For this purpose, 1200 kittens with their age ranging between 2 to 4 months old, were taken understudy to compare with how often the cats went to a veterinarian for gastrointestinal symptoms such as vomiting or diarrhea when they were between 6 to 30 months old.
What Factors Were Considered?
The factors considered during 2 to 4 months were kitten’s main diet, supplementary foods i.e. raw fresh foods, cooked fresh foods and cow’s milk or cream, whether the cats had vomiting or diarrhea, and the presence of worms. The diets were examined whether or not they met the World Small Animal Veterinary Association (WSAVA) recommendations.
What Were the Findings?
It was found that kittens going through gastrointestinal symptoms were likely to visit the veterinarian for the same disease at least 2 times later in life while the supplementary food and worms did not affect this regard.
The most important finding revealed that kittens that are not provided the standard diet i.e. according to WSAVA recommendations are more likely to develop gastrointestinal diseases later in life. The possible reasons were assumed to be the differences in the gastrointestinal system’s bacteria or immune function due to different ingredients, nutritional profile, or quality control in diets.

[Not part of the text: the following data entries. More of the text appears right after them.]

/-- R102 to R104, R148, R150 to R152: `b`, `bc` and `sc`. -/
def Obligations.BranchAndSystemCallInstructionsAnswer : Prop :=
  ∀ (li : BitVec 24) (bt ba : RegIndex) (bd : BitVec 14) (aa lk : Bool) (low : BitVec 26) (s : State),
    exec (.b li aa lk) s = .next { s with responses := s.responses ++ [.decoded
      { raw := 18#6 ++ li ++ BitVec.ofBool aa ++ BitVec.ofBool lk, format := .i, primaryOpcode := 18,
        rt := li.extractLsb' 19 5, ra := li.extractLsb' 14 5, rb := li.extractLsb' 9 5,
        imm := li.extractLsb' 0 14 ++ BitVec.ofBool aa ++ BitVec.ofBool lk,
        simm := li.extractLsb' 0 14 ++ BitVec.ofBool aa ++ BitVec.ofBool lk,
        addr := (li ++ 0#2).signExtend 32, rc := lk, lk := lk, aa := aa }] } ∧
    exec (.bc bt ba bd aa lk) s = .next { s with responses := s.responses ++ [.decoded
      { raw := 16#6 ++ bt ++ ba ++ bd ++ BitVec.ofBool aa ++ BitVec.ofBool lk, format := .b, primaryOpcode := 16,
        rt := bt, ra := ba, rb := bd.extractLsb' 9 5, bt := bt, ba := ba, bb := bd.extractLsb' 9 5,
        imm := bd ++ BitVec.ofBool aa ++ BitVec.ofBool lk, simm := bd ++ BitVec.ofBool aa ++ BitVec.ofBool lk,
        addr := (bd ++ 0#2).signExtend 32, rc := lk, lk := lk, aa := aa }] } ∧
    exec (.sc low) s = .next { s with responses := s.responses ++ [.decoded
      { raw := 17#6 ++ low, format := .sc, primaryOpcode := 17, rt := low.extractLsb' 21 5,
        ra := low.extractLsb' 16 5, rb := low.extractLsb' 11 5, imm := low.extractLsb' 0 16,
        simm := low.extractLsb' 0 16, rc := low.getLsbD 0 }] }

/-- R111, R113, R148, R159, R160 and the map R123: the rotate instructions, M, MD and MDS. -/
def Obligations.RotateInstructionsAnswer : Prop :=
  (∀ p ∈ instructionsM, ∀ (rt ra sh mb me : RegIndex) (rc : Bool) (s : State),
    exec (p.1 rt ra sh mb me rc) s = .next { s with responses := s.responses ++ [.decoded
      { raw := p.2 ++ rt ++ ra ++ sh ++ mb ++ me ++ BitVec.ofBool rc, format := .m, primaryOpcode := p.2,
        rt := rt, ra := ra, rb := sh, imm := sh ++ mb ++ me ++ BitVec.ofBool rc,
        simm := sh ++ mb ++ me ++ BitVec.ofBool rc, sh := sh, mb := mb, me := me, rc := rc }] }) ∧
  (∀ p ∈ instructionsMd, ∀ (rt ra rb : RegIndex) (mid : BitVec 6) (low : BitVec 2) (s : State),
    exec (p.1 rt ra rb mid low) s = .next { s with responses := s.responses ++ [.decoded
      { raw := 30#6 ++ rt ++ ra ++ rb ++ mid ++ p.2 ++ low, format := .md, primaryOpcode := 30,
        rt := rt, ra := ra, rb := rb, imm := rb ++ mid ++ p.2 ++ low, simm := rb ++ mid ++ p.2 ++ low,
        rc := low.getLsbD 0 }] }) ∧
  (∀ p ∈ instructionsMds, ∀ (rt ra rb : RegIndex) (mid : BitVec 6) (rc : Bool) (s : State),
    exec (p.1 rt ra rb mid rc) s = .next { s with responses := s.responses ++ [.decoded
      { raw := 30#6 ++ rt ++ ra ++ rb ++ mid ++ p.2 ++ BitVec.ofBool rc, format := .mds, primaryOpcode := 30,
        rt := rt, ra := ra, rb := rb, imm := rb ++ mid ++ p.2 ++ BitVec.ofBool rc,
        simm := rb ++ mid ++ p.2 ++ BitVec.ofBool rc, rc := rc }] })

/-- R106, R148, R154 and the map R123: the DS-form instructions. -/
def Obligations.DsFormInstructionsAnswer : Prop :=
  ∀ p ∈ instructionsDs, ∀ (rt ra : RegIndex) (ds : BitVec 14) (s : State),
    exec (p.1 rt ra ds) s = .next { s with responses := s.responses ++ [.decoded
      { raw := p.2.1 ++ rt ++ ra ++ ds ++ p.2.2, format := .ds, primaryOpcode := p.2.1, rt := rt, ra := ra,
        rb := ds.extractLsb' 9 5, imm := ds ++ p.2.2, simm := ds ++ 0#2, rc := p.2.2.getLsbD 0 }] }

/-- R108, R148, R149, R156 and the map R125: the XL-form instructions. -/
def Obligations.XlFormInstructionsAnswer : Prop :=
  ∀ p ∈ instructionsXl, ∀ (bt ba bb : RegIndex) (lk : Bool) (s : State),
    exec (p.1 bt ba bb lk) s = .next { s with responses := s.responses ++ [.decoded
      { raw := 19#6 ++ bt ++ ba ++ bb ++ p.2 ++ BitVec.ofBool lk, format := .xl, primaryOpcode := 19,
        extendedOpcode := p.2, rt := bt, ra := ba, rb := bb, bt := bt, ba := ba, bb := bb,
        imm := bb ++ p.2 ++ BitVec.ofBool lk, simm := bb ++ p.2 ++ BitVec.ofBool lk, rc := lk, lk := lk }] }

/-- R107, R148, R149, R155 and the map R124: the X-form instructions whose entry fixes bit 10; `oe` is the top bit
of the extended opcode. -/
def Obligations.XFormInstructionsAnswer : Prop :=
  ∀ p ∈ instructionsX, ∀ (rt ra rb : RegIndex) (rc : Bool) (s : State),
    exec (p.1 rt ra rb rc) s = .next { s with responses := s.responses ++ [.decoded
      { raw := 31#6 ++ rt ++ ra ++ rb ++ p.2 ++ BitVec.ofBool rc, format := .x, primaryOpcode := 31,
        extendedOpcode := p.2, rt := rt, ra := ra, rb := rb, imm := rb ++ p.2 ++ BitVec.ofBool rc,
        simm := rb ++ p.2 ++ BitVec.ofBool rc, rc := rc, oe := p.2.getLsbD 9 }] }

/-- R107, R148, R149, R155 and the map R124 (decision D5): the fourteen X-form instructions with an overflow-enable
form; `oe` follows the word. -/
def Obligations.OverflowEnableInstructionsAnswer : Prop :=
  ∀ p ∈ instructionsXo, ∀ (rt ra rb : RegIndex) (oe rc : Bool) (s : State),
    exec (p.1 rt ra rb oe rc) s = .next { s with responses := s.responses ++ [.decoded
      { raw := 31#6 ++ rt ++ ra ++ rb ++ BitVec.ofBool oe ++ p.2 ++ BitVec.ofBool rc, format := .x,
        primaryOpcode := 31, extendedOpcode := BitVec.ofBool oe ++ p.2, rt := rt, ra := ra, rb := rb,
        imm := rb ++ BitVec.ofBool oe ++ p.2 ++ BitVec.ofBool rc,
        simm := rb ++ BitVec.ofBool oe ++ p.2 ++ BitVec.ofBool rc, rc := rc, oe := oe }] }

/-- R109, R112, R148, R149, R157 and the map R126: the XFX-form instructions. -/
def Obligations.XfxFormInstructionsAnswer : Prop :=
  ∀ p ∈ instructionsXfx, ∀ (rt : RegIndex) (spr : BitVec 10) (rc : Bool) (s : State),
    exec (p.1 rt spr rc) s = .next { s with responses := s.responses ++ [.decoded
      { raw := 31#6 ++ rt ++ spr.extractLsb' 0 5 ++ spr.extractLsb' 5 5 ++ p.2 ++ BitVec.ofBool rc,
        format := .xfx, primaryOpcode := 31, extendedOpcode := p.2, rt := rt, ra := spr.extractLsb' 0 5,
        rb := spr.extractLsb' 5 5, imm := spr.extractLsb' 5 5 ++ p.2 ++ BitVec.ofBool rc,
        simm := spr.extractLsb' 5 5 ++ p.2 ++ BitVec.ofBool rc, spr := spr, rc := rc }] }

/-- R110, R148, R149, R158 and the map R127: the A-form instructions; the extended opcode is `frc` over the
sub-opcode. -/
def Obligations.AFormInstructionsAnswer : Prop :=
  ∀ p ∈ instructionsA, ∀ (frt fra frb frc : RegIndex) (rc : Bool) (s : State),
    exec (p.1 frt fra frb frc rc) s = .next { s with responses := s.responses ++ [.decoded
      { raw := p.2.1 ++ frt ++ fra ++ frb ++ frc ++ p.2.2 ++ BitVec.ofBool rc, format := .a,
        primaryOpcode := p.2.1, extendedOpcode := frc ++ p.2.2, rt := frt, ra := fra, rb := frb,
        frt := frt, fra := fra, frb := frb, frc := frc, imm := frb ++ frc ++ p.2.2 ++ BitVec.ofBool rc,
        simm := frb ++ frc ++ p.2.2 ++ BitVec.ofBool rc, rc := rc }] }

/-! ## The step -/

/-- 10_state.md R40, R45: a `decode` request whose word decodes to an instruction runs that instruction, on the
machine with the request taken from the queue (log entry 4); so does the word that `withFetchWord` hands over (log
entry 6), whatever requests wait behind it. -/
def Obligations.StepRunsTheDecodedInstruction : Prop :=
  (∀ (s : State) (raw : Word) (rest : List Request) (i : Instr),
    s.requests = .decode raw :: rest → decodeWord raw = some i → step s = exec i { s with requests := rest }) ∧
  (∀ (s : State) (nbits w : Nat) (i : Instr),
    decodeTableWord nbits w = some i → step (s.withFetchWord nbits w) = exec i s)

/-- 40_decoder_ops.md R140 and R164: for every one of the 2^32 words a `decode` request is answered with
`decode(raw)`, the generic extraction under `DefaultTables`, and nothing else of the machine changes. The queue and
the list of answers are the model's (log entry 4). -/
def Obligations.DecodeRequestAnswersDecode : Prop :=
  ∀ (s : State) (raw : Word) (rest : List Request), s.requests = .decode raw :: rest →
    step s = .next { s with
      requests := rest
      responses := s.responses ++ [.decoded (decode defaultTables raw)] }

/-- R41 and R161: an `instructionName` request is answered with the name of its word; nothing else changes. -/
def Obligations.NameRequestAnswersTheName : Prop :=
  ∀ (s : State) (d : DecodedInstruction) (rest : List Request), s.requests = .instructionName d :: rest →
    step s = .next { s with
      requests := rest
      responses := s.responses ++ [.name (instructionName defaultTables (decode defaultTables d.raw))] }

/-- R163 (e): a decoder request and a memory operation can be exchanged: the same two answers are given, and the
same memory system is left, or the run stops with the same refusal. -/
def Obligations.DecoderRequestsCommuteWithMemory : Prop :=
  ∀ (s : State) (a : Request) (op : MemOp Config.addressWidth) (rest : List Request),
    ((∃ raw, a = .decode raw) ∨ (∃ d, a = .instructionName d)) →
    (∃ x y m,
      Host.Core.run Sys2Proof.core 2 { s with requests := a :: .mem op :: rest } =
        .next { mem := m, requests := rest, responses := s.responses ++ [x, y] } ∧
      Host.Core.run Sys2Proof.core 2 { s with requests := .mem op :: a :: rest } =
        .next { mem := m, requests := rest, responses := s.responses ++ [y, x] }) ∨
    (∃ e,
      Host.Core.run Sys2Proof.core 2 { s with requests := a :: .mem op :: rest } = .refused e ∧
      Host.Core.run Sys2Proof.core 2 { s with requests := .mem op :: a :: rest } = .refused e)

/-- With no request waiting the machine does nothing: the model's choice (log entry 5). -/
def Obligations.IdleStepChangesNothing : Prop :=
  ∀ s : State, s.requests = [] → step s = .next s

/-! ## The life of the memory system -/

/-- 70_reset_and_hazards.md R700 and the table of 10_state.md R35 (decisions D16, D18, D19, D28): from any state,
whatever its life, `init` leaves exactly this. -/
def Obligations.InitGivesTheResetTable : Prop :=
  ∀ (aw : Nat) (size : BitVec aw) (m : MemorySystem aw), aw = 32 ∨ aw = 64 →
    ∃ m', m.perform (.init size) = .ok (.done, m') ∧
      m'.ramSize = size.toNat ∧ (∀ a, Memory.readByte m'.ram a = 0) ∧
      (∀ i : Fin 64, m'.itlb.get i =
        if i.val < 16 then
          { vaddrTag := BitVec.ofNat aw (i.val * 4096), paddrBase := BitVec.ofNat aw (i.val * 4096),
            permissionFlags := 0b101#3, valid := true }
        else { vaddrTag := 0, paddrBase := 0, permissionFlags := 0, valid := false }) ∧
      (∀ i : Fin 64, m'.dtlb.get i =
        if i.val < 16 then
          { vaddrTag := BitVec.ofNat aw (i.val * 4096), paddrBase := BitVec.ofNat aw (i.val * 4096),
            permissionFlags := 0b011#3, valid := true }
        else { vaddrTag := 0, paddrBase := 0, permissionFlags := 0, valid := false }) ∧
      m'.tlbHits = 0 ∧ m'.tlbMisses = 0 ∧ m'.life = .live

/-- R35 (decision D28: hardware reset is `init`): the reset machine is a machine after `init`. The size 0x20000 is
the model's choice (log entry 1), and so are the empty queue and the empty list of answers (log entry 4). -/
def Obligations.ResetIsInit : Prop :=
  (∀ m : MemorySystem 64, m.perform (.init 0x20000#64) = .ok (.done, State.reset.mem)) ∧
  State.reset.requests = [] ∧ State.reset.responses = []

/-- 60_exceptions.md R600: no input faults in a live state. There is no fault at all; with the memory system live
every request but an overlapping pair is answered, and the memory requests by the operation they name. The queue and
the one answer appended per request are the model's (log entry 4), and so is the overlapping request (log entry 9). -/
def Obligations.LiveMachineAlwaysAnswers : Prop :=
  IsEmpty Fault ∧
  ∀ (s : State) (r : Request) (rest : List Request), s.requests = r :: rest → s.mem.life = .live →
    (∀ op op', r ≠ .overlapping op op') →
    (∃ answer m, step s = .next { mem := m, requests := rest, responses := s.responses ++ [answer] }) ∧
    (∀ op, r = .mem op → ∃ answer m, s.mem.perform op = .ok (answer, m) ∧ lifeAfter op .live = some m.life ∧
      step s = .next { mem := m, requests := rest, responses := s.responses ++ [.mem answer] })

/-- 10_state.md R31, R36 and 60_exceptions.md R608: outside its life every operation but the inits is refused, by
the name of the reason; `init` is performed in any life state, and so is the model's separate `init` that fails (log entry
7); overlapping operations are refused. The queue and the answer appended are the model's (log entry 4), and so is the
overlapping request (log entry 9). -/
def Obligations.OperationsOutsideTheLifeAreRefused : Prop :=
  ∀ (s : State) (op op' : MemOp Config.addressWidth) (rest : List Request),
    (s.requests = .mem op :: rest → (∀ n, op ≠ .init n) → (∀ n, op ≠ .initAllocationFailure n) →
      (s.mem.life = .uninit → step s = .refused .beforeInit) ∧
      (s.mem.life = .destroyed → step s = .refused .afterDestroy)) ∧
    (∀ n, s.requests = .mem (.init n) :: rest →
      ∃ m, s.mem.perform (.init n) = .ok (.done, m) ∧ m.life = .live ∧ m.ramSize = n.toNat ∧
        step s = .next { mem := m, requests := rest, responses := s.responses ++ [.mem .done] }) ∧
    (∀ n, s.requests = .mem (.initAllocationFailure n) :: rest →
      ∃ m, s.mem.perform (.initAllocationFailure n) = .ok (.allocationFailure, m) ∧ m.life = .uninit ∧
        step s = .next { mem := m, requests := rest, responses := s.responses ++ [.mem .allocationFailure] }) ∧
    (s.requests = .overlapping op op' :: rest → step s = .refused .overlappingOperations)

Certain other factors were also assumed such as time of weaning, antibiotic use, different levels of veterinary care, or even what the mother ate, which were not evaluated.
Are these Final Results?
These findings do not hold the status of verified results. These further need to be verified by research scientists. This study is the first step towards recognizing the impacts of early diet in cats. Further finding on this research area would help in reducing the risks for gastrointestinal diseases in cats, ultimately improving their health.